**Work instruction:** Copy out each line of the data that holds the string "storeSize".

____

-- ==== Sys2Proof/Certificates/Slice0/Obligations.lean ====
section
/-! DEFINITION. The statements about the model, in the terms of Sys2Proof/Safety. -/
open Sys2Proof Sys2Proof.Machine

/-! ### Scalar instructions (R70 to R90) -/

/-- R77 to R81, R83, R85: every integer and move instruction completes, and all it does is put in flight, at its latency, the
value that the rules' integers give (nothing for x0).
R79: CLZ, CTZ and POPC. -/
def Obligations.IntegerResults : Prop :=
  (∀ (i : Instr) (s : State) (srcs : List Reg) (lat : Nat) (d : Fin 64) (v : Word),
    xResult s.core i = some (srcs, lat, d, v) → Ready s srcs →
    exec i s = .next { s with core := s.core.gives (givesX s.core lat d v) }) ∧
  (∀ (i : Instr) (s : State) (d a : Fin 64) (n : Nat),
    bitCountRegs i = some (d, a) → bitCount (s.core.rx a) i = some n → Ready s [.x a.val] →
    exec i s = .next { s with core := s.core.gives (givesX s.core 1 d (BitVec.ofNat 64 n)) })

/-- R82, R84: compares and predicate instructions.
R85: AADD and AMOV aD, xA. -/
def Obligations.PredicateAndAddressResults : Prop :=
  (∀ (i : Instr) (s : State) (srcs : List Reg) (d : Fin 16) (q : Prop),
    pResult s.core i = some (srcs, d, q) → Ready s srcs →
    ∃ b, (b = true ↔ q) ∧ exec i s = .next { s with core := s.core.gives (givesP s.core 1 d b) }) ∧
  (∀ (i : Instr) (s : State) (srcs : List Reg) (d : Fin 16) (v : Word),
    aResult s.core i = some (srcs, d, v) → Ready s srcs →
    exec i s = .next { s with core := s.core.gives [⟨s.core.cyc, .a d v⟩] })

/-- R86: LDS reads its bytes from scratch, little-endian, and extends them at latency 5; until then the scalar port holds it for
its phase-3 cycle (R72), where a fill that the bank frame does not count still reaches it.
R86: STS leaves to the end of its cycle the bytes of x[D], little-endian, at its address and nothing else.
R86: an access that is misaligned or beyond S takes SCRATCH_BOUNDS, and a load of a marked line POISON; neither has any other
effect. -/
def Obligations.ScratchAccess : Prop :=
  (∀ (sz : LdSize) (d : Fin 64) (base : Fin 16) (ofs : BitVec 19) (s : State),
    let n := (loadSize sz).1
    let addr := (s.core.ra base).toNat + ofs.toNat
    Ready s [.a base.val] → scratchOk s.core addr n → s.core.marks.getLsbD (addr / 128) = false →
    ∃ (v : Word) (ls : List LoadRec), exec (.lds sz d base ofs) s =
        .next { s with core := { s.core.gives (givesX s.core 5 d v) with loads := s.core.loads ++ ls } } ∧
      (∀ l ∈ ls, l.reg = d ∧ l.addr = addr ∧ l.size = n ∧ l.port % 4 = 3 ∧ s.core.cyc < l.port ∧ l.port ≤ s.core.cyc + 4) ∧
      ∀ k j, k < 8 → j < 8 → v.getLsbD (8 * k + j) =
        if k < n then (scratchByte s.core (addr + k)).getLsbD j
        else (loadSize sz).2 && (scratchByte s.core (addr + n - 1)).getLsbD 7) ∧
  (∀ (sz : StSize) (d : Fin 64) (base : Fin 16) (ofs : BitVec 19) (s : State),
    let n := storeSize sz
    let addr := (s.core.ra base).toNat + ofs.toNat
    Ready s [.a base.val, .x d.val] → scratchOk s.core addr n →
    ∃ bs : List Byte, exec (.sts sz d base ofs) s =
        .next { s with core := { s.core.done with endFx := s.core.endFx ++ [.bytes addr bs] } } ∧
      bs.length = n ∧ ∀ k, k < n → bs.getD k 0 = (s.core.rx d).extractLsb' (8 * k) 8) ∧
  (∀ (d : Fin 64) (base : Fin 16) (ofs : BitVec 19) (s : State),
    let addr := (s.core.ra base).toNat + ofs.toNat
    (∀ sz, Ready s [.a base.val] → ¬ scratchOk s.core addr (loadSize sz).1 →
      exec (.lds sz d base ofs) s = .next { s with core := { s.core with out := .trapped .scratchBounds 0 } }) ∧
    (∀ sz, Ready s [.a base.val, .x d.val] → ¬ scratchOk s.core addr (storeSize sz) →
      exec (.sts sz d base ofs) s = .next { s with core := { s.core with out := .trapped .scratchBounds 0 } }) ∧
    (∀ sz, Ready s [.a base.val] → scratchOk s.core addr (loadSize sz).1 → s.core.marks.getLsbD (addr / 128) = true →
      exec (.lds sz d base ofs) s = .next { s with core := { s.core with out := .trapped .poison 0 } }))

/-- R74 to R76: CSRRD gives each register's value with its reserved fields 0, and CSRWR writes SBCHK alone, from the next cycle
on.
R90: TLOOK gives the least slot whose valid entry holds the key, or -1; TSET makes a slot hold a key; TINV invalidates one
slot, or all when bit 63 is set. -/
def Obligations.ControlRegistersAndTags : Prop :=
  (∀ (s : State) (d a : Fin 64) (n : Fin 4096),
    (∀ v, csrValue s n.val = some v → Ready s [] → exec (.csrrd d n) s = .next { s with core := s.core.gives (givesX s.core 1 d v) }) ∧
    (Ready s [.x a.val] → exec (.csrwr n a) s = .next { s with core := { s.core.done with endFx := s.core.endFx ++
        (if n.val = 0 then [.sbchk ((s.core.rx a).toNat % 2 = 1)] else []) } })) ∧
  (∀ (d a b : Fin 64) (s : State),
    (Ready s [.x a.val] → tagsRise s.core.tags → ∃ v, exec (.tlook d a) s = .next { s with core := s.core.gives (givesX s.core 2 d v) } ∧
      tagAnswer s.core.tags (s.core.rx a) v) ∧
    (Ready s [.x a.val, .x b.val] → tagsRise s.core.tags →
      ∃ ts, exec (.tset a b) s = .next { s with core := { s.core.done with tags := ts } } ∧ tagsRise ts ∧
        ∀ k w, (k, w) ∈ ts ↔ if k = (s.core.rx a).toNat % 1024 then w = s.core.rx b else (k, w) ∈ s.core.tags) ∧
    (Ready s [.x a.val] →
      ∃ ts, exec (.tinv a) s = .next { s with core := { s.core.done with tags := ts } } ∧
        ∀ k w, (k, w) ∈ ts ↔ (k, w) ∈ s.core.tags ∧ (s.core.rx a).getLsbD 63 = false ∧ k ≠ (s.core.rx a).toNat % 1024))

____

**Answer box:**
    let n := storeSize sz
    (∀ sz, Ready s [.a base.val, .x d.val] → ¬ scratchOk s.core addr (storeSize sz) →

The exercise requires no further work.